Steel Dynamics (SDI) produced 2.891mn nt of steel in Q1 2020, up by 5.3pc compared to the prior-year quarter and up by 9.2pc from Q4 2019. SDI shipped a total of 2.857mn nt of finished steel in Q1 2020, an increase of 6.1pc compared to 2.684mn nt Q1 2019. Total shipments were also up 7.4pc compared to 2.651mn nt in Q4 2019. External shipments of 2.495mn nt increased by 6.3pc compared to Q1 2019 and by 8.2pc compared to Q4 2019.
Flat roll shipments of 1.990mn nt accounted for 69.9pc of total shipments in Q1 2020, while the remaining 30.1pc or 0.857mn nt comprised of long product shipments. Long products shipped were 50.7pc structural and rail, 22.1pc engineered bar, 16.4pc from the Roanoke bar division, and 10.7pc from West Virginia division.
In the metal recycling division, ferrous scrap shipments of 1.192mn gt in Q1 2020 were up by 1.8pc compared to the prior-year quarter and 8.8pc higher compared to Q4 2019. SDI shipped 33.0pc of ferrous scrap externally. The volume 393,651gt, increased by 2.8pc in Q1 2020 compared to the same quarter last year and 8.9pc compared to the preceding quarter.
Nonferrous scrap shipments of 272,078lbs in Q1 2020, declined by 6.8pc compared to Q1 2019 but increased by 7.6pc compared to the immediately preceding Q4 2019.
Despite an increase in the volume of shipments, SDI reported Q1 2020 net sales of $2.58bn, down 8.5pc compared to $2.82mn in Q1 2019. Sales rose by 9.8pc compared to $2.35bn in Q4 2019.
Net income reached $187.34mn in Q1 2020, a decline of 8.3pc compared to $204.33mn in Q1 2019. Compared to the prior-year quarter, gross profit improved as the cost of goods sold declined from 84.6pc of sales to 83.9pc in Q1 2020.
Steel sales in the latest quarter accounted for 75.4pc or $1.94bn of consolidated sales for SDI, fabrication at 8.6pc or $220.94mn, metals recycling was 11.3pc at $291.86mn and the other category was 4.3pc. In Q1 2019, the percentage compositions were 75.4pc, 8.1pc, 12.5pc, and 4.0pc, respectively.
In Q1 2020, operating income for the company’s steel operations was $292.75mn as quarterly shipments offset metal spread compression, especially as finished steel prices faced downward pressure. Both flat roll and long products encountered strong demand throughout the quarter. Q1 2020 steel operating income declined 6.3pc from the same quarter last year while increasing 45.5pc compared to $201.27mn in Q1 2019.
Compared to Q4 2019, Q1 2020 average external product selling price for the company’s steel operations increased $10/nt or 1.3pc to $774/nt. Against the same quarter a year ago, the company’s steel operations average external selling price in Q1 2020 declined 14.2p.
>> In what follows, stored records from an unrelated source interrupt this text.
-- ==== Sys2Proof/Machine/Convert.lean ====
section
/-! DEFINITION. CVT, major 0x20 (R124–R126). -/

namespace Sys2Proof.Machine

/-- G of R124. -/
def cvtG (sf df : Nat) : Nat := cvtGroup2 sf df / 2

/-- Width of an element in a register: an FP19 element takes its container (R110, R121). -/
def regBits (f : Nat) : Nat := memBits f

/-- Where element g of a group lies: its register and the bit it starts at (R121). -/
def elemSpot (f g : Nat) : Nat × Nat :=
  if f = 20 then (2 * g, 0)
  else
    let e := elemsPerReg2 f / 2
    (g / e, g % e * regBits f)

/-- Element g of the group of registers at `a` in a lane, as a stored value. -/
def groupElem (w : Warp) (a : Fin 64) (f g : Nat) (l : Fin 32) : Nat :=
  let (r, b) := elemSpot f g
  if f = 20 then (w.pair (regAt a r) l).toNat
  else (w.v[regAt a r][l]).toNat / 2 ^ b % 2 ^ regBits f

/-- Register k of a destination group, from the codes of the elements: unused bits are zero. -/
def packReg (f : Nat) (codes : List Nat) (k : Nat) : Word32 :=
  if f = 20 then BitVec.ofNat 32 (codes.getD (k / 2) 0 / 2 ^ (32 * (k % 2)))
  else
    let e := elemsPerReg2 f / 2
    BitVec.ofNat 32 (((List.range e).map fun j => storedOfCode f (codes.getD (k * e + j) 0) * 2 ^ (j * regBits f)).sum)

/-- The zero point of a format: HIMM's, or the default (R51, R124). -/
def zeroPoint (h : Hints) (f : Nat) : Nat :=
  match h.himm with
  | some p => bitsOf p.toNat 0 8
  | none => if isOb f then defaultZero f else 0

/-- HIMM is bound only where a format is offset binary, its other bits zero, and every zero point is below 2^n; HBLK
only where a register converts to a register (R124). -/
def cvtHints (h : Hints) (sf df : Nat) : Bool :=
  (match h.himm with
   | none => true
   | some p => (isOb sf || isOb df) && bitsOf p.toNat 8 14 == 0)
  && (!isOb sf || zeroPoint h sf < 2 ^ codeBits sf) && (!isOb df || zeroPoint h df < 2 ^ codeBits df)
  && (h.hblk.isNone || (cvtRegs sf df sf == 1 && cvtRegs sf df df == 1))

/-- The codes of a converted group, and the conditions of decoding and rounding its elements. -/
def cvtGroup (w : Warp) (a : Fin 64) (sf df rm : Nat) (sat : Bool) (l : Fin 32) : List Nat × BitVec 5 :=
  let zs := zeroPoint w.frag.hints sf
  let zd := zeroPoint w.frag.hints df
  let rs := (List.range (cvtG sf df)).map fun g =>
    let (y, f) := decodeElem sf (codeOfStored sf (groupElem w a sf g l)) zs
    let (c, k) := roundElem y df rm sat zd
    (c, f ||| k)
  (rs.map (·.1), orFlags (rs.map (·.2)))

def execCvt (d a : Fin 64) (sf g : Fin 32) (r : Fin 4) (u x : Bool) (s : State) :
    Host.Outcome State Fault Refusal :=
  let h := s.warp.frag.hints
  let ns := cvtRegs sf g sf
  let nd := cvtRegs sf g g
  let offs := h.elems 1
  s.issue
    { himm := true, hblk := true
      legal := cvtLegal d a sf g && cvtHints h sf g && h.blockFits 1 d && h.blockFits 1 a
      dests := blockRegs d offs nd, srcs := (blockRegs a offs ns).map fun q => (q, x) } fun s =>
    let w := s.warp
    let killed := w.poisonIn (blockRegs a offs ns) &&& w.active
    let lanes := w.active &&& ~~~killed
    let codes := fun o l => if inMask lanes l then cvtGroup w (regAt a o) sf g r u l else ([], 0)
    let flags := orFlags (offs.flatMap fun o => (lanesOf lanes).map fun l => (codes o l).2)
    let writes := offs.flatMap fun o => (List.range nd).map fun k =>
      RegWrite.v (regAt d (o + k)) lanes (lanes32 fun l => packReg g (codes o l).1 k)
    ((s.finish writes flags).killLanes killed 0).advance

end Sys2Proof.Machine
end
The average ferrous scrap cost per ton melted increased $24/nt or 9.9pc to $267/nt from Q4 2019 to Q1 2020. Compared to Q1 2019, the latest quarter average ferrous scrap cost per melted ton decreased 21.0pc.
As a result of increased ferrous and nonferrous scrap selling values and shipments, Q1 2020 operating income from the company’s metals recycling operations rose to $8.33mn, compared to a loss of $5.25mn in Q4 2019. Compared to the same quarter a year ago, though, metals recycling income in Q1 2020 decreased 58.3pc from 19.96mn. Monthly ferrous prime scrap indices increased by approximately $30/gt during the first quarter.
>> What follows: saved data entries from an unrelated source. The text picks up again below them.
-- ==== Sys2Proof/Machine/Pages.lean ====
section
/-! DEFINITION. Shoot-downs, page migration and page homes, major 0x3A (R156, R164–R166, R348). -/

namespace Sys2Proof.Machine

/-- An instruction of major 0x3A issues, in a privileged warp alone (R58 step 2). -/
def pageIssue (srcs : List (Fin 64)) (effect : State → State) (s : State) : Host.Outcome State Fault Refusal :=
  s.issue { denied := !s.privileged, srcs := srcs.map fun r => (.s r, false) } effect

/-- The fragment stops until the pending instruction completes. -/
def State.blockOnPage (s : State) : State := (s.onWarp fun w => w.addPend .page [] [] 0 true).advance

/-- Pending instruction `k` of a warp may complete; it writes nothing. -/
def State.unwait (s : State) (uid k : Nat) : State := s.answer uid k 0

/-- A change made as another warp, whose place in focus it takes for it. -/
def State.as (s : State) (uid : Nat) (f : State → State) : State :=
  match s.findWarp uid with
  | none => s
  | some _ => (f (s.focus uid)).focus s.warp.uid

/-! ## TLBINV and TLBFLUSH (R164, R348) -/

/-- The translation units of the package, by number: the cores, the dies, the clusters' walk-ahead buffers. -/
def tlbUnitAt (i : Nat) : TlbUnit :=
  if i < 512 then .core (i / 64) (i / 4 % 16) (i % 4)
  else if i < 520 then .die (i - 512)
  else .walk ((i - 520) / 16) ((i - 520) % 16)

/-- Accesses that a unit has translated travel to a fabric peer: those of a core's warps, or of a cluster's commands. -/
def State.unitBusy (s : State) (u : TlbUnit) : Bool :=
  match u with
  | .core a b c => s.fabric.tx.any fun t => match t.kind with
      | .lane w _ _ _ _ _ => s.warps.any fun x => x.uid == w && x.coreNo == 64 * a + 4 * b + c
      | .command _ _ => false
  | .die _ => false
  | .walk a b => s.cmds.any fun c => c.phase == .sent && (s.gang c.gang).site == a && (s.gang c.gang).cluster == b

/-- A shoot-down starts: the units that hold an entry it names, or have accesses under way that may have used one, have
to acknowledge it (R164). -/
def State.startShootdown (s : State) (asid : Option (BitVec 16)) (va : Option Nat) (warp pend : Nat)
    (tag : Option Nat) (ctx : Nat) : State :=
  let k : Shootdown := { id := s.nextUid, units := [], asid := asid, va := va, warp := warp, pend := pend, tag := tag,
                         ctx := ctx }
  let busy := ((List.range 648).map tlbUnitAt).filter s.unitBusy
  let k : Shootdown := { k with units := ((s.tlb.filter k.names).map (·.unit) ++ busy).eraseDups }
  { s with nextUid := s.nextUid + 1, shootdowns := s.shootdowns ++ [k] }

/-- A shoot-down that every unit has acknowledged ends: its instruction, or its mailbox command, is done. -/
def State.endShootdown (s : State) (k : Shootdown) : State :=
  let s := { s with shootdowns := s.shootdowns.filter (·.id != k.id) }
  match k.tag with
  | some t => s.post { FaultRecord.empty with kind := 3, tag := t, ctx := k.ctx }
  | none => s.unwait k.warp k.pend

def State.endShootdowns (s : State) : State :=
  (s.shootdowns.filter (·.units.isEmpty)).foldl State.endShootdown s

/-- A unit drops the entries that a shoot-down names and acknowledges it. -/
def State.acknowledge (s : State) (k : Shootdown) (u : TlbUnit) : State :=
  if !k.units.contains u || s.unitBusy u then s
  else
    { s with
      tlb := s.tlb.filter fun e => !(e.unit == u && k.names e)
      shootdowns := s.shootdowns.map fun (j : Shootdown) => if j.id == k.id then { j with units := j.units.erase u } else j
    }.endShootdowns

def execTlbinv (b a : Fin 64) (m : Fin 4) (s : State) : Host.Outcome State Fault Refusal :=
  s.issue { denied := !s.privileged, legal := m.val ≤ 2, srcs := [(.s a, false), (.s b, false)] } fun s =>
    let asid := (s.warp.readS b).setWidth 16
    (s.blockOnPage.startShootdown (if m.val = 2 then none else some asid)
      (if m.val = 0 then some (s.warp.readS a).toNat else none) s.warp.uid s.warp.nextPend none 0).endShootdowns

/-! ## PGLOCK (R165, R166) -/

/-- A line lock of the page is held or queued. -/
def State.locksIn (s : State) (page size : Nat) : Bool :=
  s.locks.any fun l => inPage page size l.line && (l.holder.isSome || !l.queue.isEmpty)

/-- Every registered word and partial value of a page is recalled to its home (R153, R234). -/
def State.recallPage (s : State) (page size : Nat) : State :=
  let s := (s.partials.filter fun p => inPage page size p.loc).foldl State.combine
    { s with partials := s.partials.filter fun p => !inPage page size p.loc }
  { s with regs := s.regs.filter fun r => !inPage page size r.line }

/-- A requested migration starts once no line lock of its page is held or queued: steps 1 and 2 of R165. -/
def State.startLock (s : State) (p : PageLock) : State :=
  if p.started || s.locksIn p.page p.size then s
  else
    ({ s.recallPage p.page p.size with pageLocks := s.pageLocks.map fun (q : PageLock) =>
        if q.page == p.page && q.size == p.size then { q with started := true } else q }).unwait p.warp p.pend

/-- log2 of a page size code (R348). -/
def pageCode (z : Fin 4) : Nat := [12, 16, 21, 30].getD z.val 12

/-- The number names no place of local memory, or one off its page's alignment (R348). -/
def badPage (loc size : Nat) : Bool := localLimit ≤ loc || loc % 2 ^ size != 0

/-- The page of a lock has a byte in common with another. -/
def PageLock.meets (p : PageLock) (page size : Nat) : Bool := pagesMeet p.page p.size page size

def State.pgLock (s : State) (page size : Nat) : State :=
  if s.pageLocks.any fun p => p.page == page && p.size == size && p.started then s.advance
  else if s.pageLocks.any fun p => p.meets page size then s.hold
  else
    let p : PageLock := { page := page, size := size, started := false, warp := s.warp.uid, pend := s.warp.nextPend
                          copied := none, held := [] }
    let s := s.blockOnPage
    { s with pageLocks := s.pageLocks ++ [p] }.startLock p

/-! ## Held writes replay (R165 step 6) -/

/-- A transaction held here is answered POISON. -/
def State.poisonArrival (s : State) (id : Nat) : State :=
  let mark := fun x : Finishing => match x.finish with
    | .access d i _ => if x.id == id then { x with finish := .access d i Cause.poison.code } else x
    | _ => x
  { s with fabric := { s.fabric with finishing := s.fabric.finishing.map mark } }

/-- A returning atomic that was held executes; its lane, killed meanwhile or not, gets the old value, or is killed by
poison (R229, R342). One that came from a fabric peer has no lane here. -/
def State.heldAtomic (s : State) (h : HeldWrite) (loc : Nat) (op : AtomOp) (ty : Nat) (val new : Word64)
    (pend base lane : Nat) (ea : Word64) : State :=
  let l := Fin.ofNat 32 lane
  let mask := maskOf fun k => k == l
  if s.poisoned loc (typeBytes ty) then
    match h.origin with
    | .warp uid _ => s.as uid fun s => s.killLate pend mask ea
    | .arrival id => s.poisonArrival id
    | _ => s
  else
    let (s, old) := s.atom loc op ty val.toNat new.toNat
    match h.origin with
    | .warp uid _ => s.mapWarp uid fun w => w.pokeAll ((List.range (typeBytes ty / 4)).map fun i =>
        RegWrite.v (Fin.ofNat 64 (base + i)) mask (Vector.replicate 32 (BitVec.ofNat 32 (old / 2 ^ (32 * i)))))
    | _ => s

/-- The context of an agent. -/
def State.originCtx (s : State) : Origin → Nat
  | .outside => 0
  | .warp uid _ => ((s.findWarp uid).map (·.ctx)).getD 0
  | .command id => ((s.cmds.find? (·.id == id)).map (·.ctx)).getD 0
  | .arrival id => ((s.fabric.finishing.find? (·.id == id)).map (·.ctx)).getD 0

/-- What is done to some bytes of local memory passes their LLC slices (R152). -/
def State.passLines (s : State) (ctx loc n : Nat) (write : Bool) : State :=
  if 2 ^ 51 ≤ loc then s else (linesOf loc n).foldl (fun s l => s.llcAccess ctx l write) s

/-- A held write is performed in the frame `page`; a poisoned one leaves its mark (R179). -/
def State.replayHeld (page : Nat) (s : State) (h : HeldWrite) : State :=
  let loc := page + h.off
  let s := ((s.recallLines (linesOf loc h.kind.size)).passLines (s.originCtx h.origin) loc h.kind.size true).pushWords loc
    h.kind.size
  let mark := fun s : State => if h.bad then s.markPoison loc else s
  match h.kind with
  | .bytes bs => mark (s.poke loc bs)
  | .bits o n v => mark (s.pokeBits loc o n v)
  | .reduce op ty val => mark (s.reduceAt loc op ty val.toNat)
  | .amo op ty val new pend base lane ea => s.heldAtomic h loc op ty val new pend base lane ea

/-- A migration ends: its lock bit clears, the held writes are performed on `page`, and lock requests, commands and
arrivals that waited go on. -/
def State.endLock (s : State) (p : PageLock) (page : Nat) : State :=
  let s := { s with pageLocks := s.pageLocks.filter fun q => !(q.page == p.page && q.size == p.size) }
  (p.held.foldl (State.replayHeld page) s).admitLocks.settleHeld

def State.pgAbort (s : State) (page size : Nat) : State :=
  match s.pageLocks.find? fun p => p.page == page && p.size == size with
  | none => s.advance
  | some p => ((s.endLock p p.page).unwait p.warp p.pend).advance

def execPglock (a : Fin 64) (z : Fin 4) (l : Bool) (s : State) : Host.Outcome State Fault Refusal :=
  pageIssue [a] (fun s =>
    let page := (s.warp.readS a).toNat
    if badPage page (pageCode z) then s.trap .range
    else if l then s.pgLock page (pageCode z)
    else s.pgAbort page (pageCode z)) s

/-! ## PGSWAP (R165 steps 5 and 6) -/

/-- A place of the old frame as the same place of the new one. -/
def moved (p : PageLock) (page loc : Nat) : Nat :=
  if inPage p.page p.size loc then page + loc % 2 ^ p.size else loc

/-- What waits on the page waits at its new frame: monitors, lock requests and the slots and instructions that name
them, lock entries that are marked free (R166). -/
def State.follow (s : State) (p : PageLock) (page : Nat) : State :=
  let mv := moved p page
  let pend := fun q : Pending => match q.kind with
    | .lock line => { q with kind := .lock (mv line) }
    | .ltry line => { q with kind := .ltry (mv line) }
    | _ => q
  let warp := fun w : Warp => { w with
    locks := w.locks.map fun l => { l with line := mv l.line }
    pend := w.pend.map pend }
  { s with
    monitors := s.monitors.map fun m => { m with loc := mv m.loc }
    locks := s.locks.map fun l => { l with line := mv l.line }
    lockWaits := s.lockWaits.map fun q => { q with line := mv q.line }
    warp := warp s.warp
    fabric := { s.fabric with finishing := s.fabric.finishing.map fun (x : Finishing) =>
      { x with flag := x.flag.map fun f => (f.1, mv f.2) } }
    others := s.others.map warp }

/-- The new frame belongs to the owners of the page that has moved there, and to no one before (R165, R356). -/
def State.handOver (s : State) (p : PageLock) (page : Nat) : State :=
  let os := s.owners.filter fun o => p.meets o.page o.size
  let kept := s.owners.filter fun o => !(inPage page p.size o.page && decide (o.size ≤ p.size))
  if os.isEmpty then { s with owners := kept }
  else { s with owners := kept ++ [{ page := page, size := p.size, ctxs := os.flatMap (·.ctxs) }] }

def execPgswap (b a : Fin 64) (s : State) : Host.Outcome State Fault Refusal :=
  pageIssue [a, b] (fun s =>
    let at_ := (s.warp.readS a).toNat
    let new := s.warp.readS b
    if localLimit ≤ at_ ∨ at_ % 8 ≠ 0 then s.trap .range
    else
      let (s, old) := s.readAt s.warp.agent 0 at_ 8
      let frame := bitsOf (bytesToNat old) 12 40 * 4096
      match s.pageLocks.find? fun p => p.started && p.page == frame with
      | none => s.trap .range
      | some p =>
        let page := bitsOf new.toNat 12 40 * 4096
        let s := s.writeAt s.warp.agent 0 at_ (natToBytes 8 new.toNat)
        let s := { s with tlb := s.tlb.filter fun e => !(e.map.kind == 0 && p.meets e.map.frame e.map.size) }
        ((((s.follow p page).handOver p page).endLock ((s.pageLocks.find? fun q => q.page == p.page && q.size == p.size).getD p)
          page)).advance) s

/-! ## HOMEMV (R156) -/

/-- The site is there for placement and page homes: admitted, not fenced, not harvested whole (R17, R27, R349). -/
def Site.inService (t : Site) : Bool := t.admitted && !t.fenced && t.harvest != BitVec.allOnes 16

/-- A home move ends once no line lock of the page is held or queued: its words are recalled, the new home serves it,
and lock requests that waited arrive. -/
def State.endMove (s : State) (h : PageHome) : State :=
  match h.moving with
  | none => s
  | some site =>
    if s.locksIn h.page h.size then s
    else
      let s := s.recallPage h.page h.size
      let s := { s with homes := s.homes.map fun (g : PageHome) =>
        if g.page == h.page then { g with site := site, moving := none, asker := none } else g }
      let s := match h.asker with
        | some (w, k) => s.unwait w k
        | none => s
      s.admitLocks

def execHomemv (b a : Fin 64) (s : State) : Host.Outcome State Fault Refusal :=
  pageIssue [a, b] (fun s =>
    let loc := (s.warp.readS a).toNat
    let site := (s.warp.readS b).toNat % 8
    let size := ((s.homeAt loc).map (·.size)).getD (s.pageSize loc)
    if badPage loc size || !(s.site site).inService then s.trap .range
    else
      let s := s.touchHome loc site
      match s.homeAt loc with
      | none => s.advance
      | some h =>
        if h.moving.isSome then s.hold
        else
          let ask := some (s.warp.uid, s.warp.nextPend)
          { s.blockOnPage with homes := s.homes.map fun (g : PageHome) =>
            if g.page == h.page then { g with moving := some site, asker := ask } else g }) s

end Sys2Proof.Machine
end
Steel fabrication business segment order backlog is over 15pc higher than a year ago. Q1 2020 company’s steel fabrication operations remained strong at $29 million, down 12pc compared to Q4 2019, due primarily to seasonally lower shipments.
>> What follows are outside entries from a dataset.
/-- The lines of local memory that are homed on the site. -/
def State.linesHomed (s : State) (site : Nat) : List Nat :=
  ((s.mem.filter fun c => c.1 < 2 ^ 51 && s.homeOf c.1 == some site).map fun c => lineOf c.1).eraseDups

/-- Lines that stood only in the L2 of a fenced site are lost. Which of those homed there did is open: free values. -/
def State.loseLines (s : State) (site : Nat) : State :=
  let ls := s.linesHomed site
  let gone := (List.range ls.length).filter fun i => (Config.freeWord (s.free + i)).getLsbD 0
  (gone.flatMap fun i => (List.range 16).map fun k => ls.getD i 0 + 8 * k).foldl State.markPoison
    { s with free := s.free + ls.length }

/-- Words registered to cores of the site, partial values there and lines of its L2 are lost: their homes mark them
poisoned. -/
def State.loseWords (s : State) (site : Nat) : State :=
  let gone := s.regs.filter fun r => r.core / 64 == site
  let parts := s.partials.filter fun p => p.core / 64 == site
  let s : State := { s with
    regs := s.regs.filter fun r => r.core / 64 != site
    partials := s.partials.filter fun p => p.core / 64 != site }
  (((gone.flatMap Registration.granules) ++ parts.map (·.loc)).foldl State.markPoison s).loseLines site

def TlbUnit.site : TlbUnit → Nat
  | .core a _ _ => a
  | .die a => a
  | .walk a _ => a

/-- The units and locks of the site go, and moves to it end; pages stay homed on it until another site accesses them, and
what arrives for them is dropped (R325). -/
def State.dropSite (s : State) (site : Nat) : State :=
  let stop := s.homes.filter fun h => h.moving == some site
  let s : State := { s with
    tlb := s.tlb.filter fun e => e.unit.site != site
    shootdowns := s.shootdowns.map fun (k : Shootdown) => { k with units := k.units.filter fun u => u.site != site }
    locks := s.locks.filter fun l => s.homeOf l.line != some site
    homes := s.homes.map fun (h : PageHome) =>
      if h.moving == some site then { h with moving := none, asker := none } else h }
  let s := stop.foldl (fun s h => match h.asker with | some (w, k) => s.unwait w k | none => s) s
  s.admitLocks.endShootdowns

/-- Contexts are killed with DIEFENCE. -/
def State.fenceKill (s : State) (cs : List Nat) : State := cs.foldl (fun s c => s.endContext c .diefence 0) s

/-- A VS or MX die is fenced with its site: the site shows as harvested, words are lost, contexts are killed. -/
def State.fenceSite (s : State) (site : Nat) : State :=
  if 8 ≤ site ∨ (s.site site).fenced then s
  else
    let s := (s.mapSite site fun t => { t with fenced := true }).loseWords site
    (s.fenceKill ((s.contexts.filter (s.dependsOn site)).map (·.num))).dropSite site

/-- A memory die is fenced: every context with a package scratchpad partition or a dirty line on the die is killed, and
its slices leave the interleave. -/
def State.fenceMemoryDie (s : State) (d : Nat) : State :=
  if 8 ≤ d || s.memFenced.getLsbD d then s
  else
    let on := fun l : LlcLine => s.dieOf l.line == some d
    let hit := fun c : Context => c.psBytes != 0 || s.llc.any fun l => l.ctx == c.num && l.dirty && on l
    let t := s.fenceKill ((s.contexts.filter hit).map (·.num))
    { t with llc := t.llc.filter fun l => !on l, memFenced := t.memFenced ||| ((1 : BitVec 8) <<< d) }.llcResplit

/-- I/O die 1 is fenced: which contexts route through its ports is left open. -/
def State.fenceIoDie (s : State) : State :=
  if s.ioFenced then s
  else
    let bits := Config.freeWord s.free
    let cs := (s.contexts.filter fun (c : Context) => bits.getLsbD c.num).map (·.num)
    { s with free := s.free + 1, ioFenced := true }.fenceKill cs

/-- What a site reports when the package is reset under it. -/
def Site.report (t : Site) : SiteReport :=
  { gen := t.gen, revision := t.revision, level := t.level, harvest := t.harvest, firmware := t.firmware
    verified := t.admitted }

/-- An error that cannot be corrected: a granule of memory or of a register file is marked, or a die is fenced. -/
def execUncorrectableError (e : ErrorSite) (s : State) : Host.Outcome State Fault Refusal :=
  .next <|
    match e with
    | .granule loc => s.markPoison loc
    | .vector w r l =>
      s.mapWarp w fun x =>
        { x with vPoison := x.vPoison.set r (x.vPoison[r] ||| ((3 : Word32) <<< (l.val / 2 * 2))) }
    | .scalar w r => if r = 0 then s else s.mapWarp w fun x => { x with sPoison := x.sPoison.set r true }
    | .accumulator g tile row col =>
      s.setMatrix g fun x => { x with accPoison := insertRising x.accPoison (16384 * tile + 256 * row + col) }
    | .mask w r => s.mapWarp w fun x => { x with mPoison := x.mPoison ||| maskGranule r }
    | .slot w t k =>
      s.mapWarp w fun x =>
        { x with tsrPoison := x.tsrPoison.set t (x.tsrPoison[t] ||| ((1 : BitVec 16) <<< k.val)) }
    | .csr w c => s.mapWarp w fun x => { x with csrPoison := x.csrPoison ||| ((1 : BitVec 256) <<< c.val) }
    | .site i => s.fenceSite i
    | .memoryDie d => s.fenceMemoryDie d
    | .ioDie 0 => s.packageReset true (s.sites.toList.map Site.report)
    | .ioDie 1 => s.fenceIoDie
    | .ioDie _ => s
    | .codeCache => s

end Sys2Proof.Machine
end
SDI entered 2020 with $1.6bn in cash available for the preparation of new $1.9bn Texas EAF flat roll steel mill, the construction for which began in January. Operations at the mill could commence in June 2021 as originally planned. SDI’s president and COO Mark Millet acknowledged the impact on domestic mills as a result of closures and softer demand per COVID-19 policies but noted it is too early to determine the full scope of the negative impact of COVID. He further added that the re-opening of the economy could result in fast replenishment by buyers facing low inventories throughout the supply chain.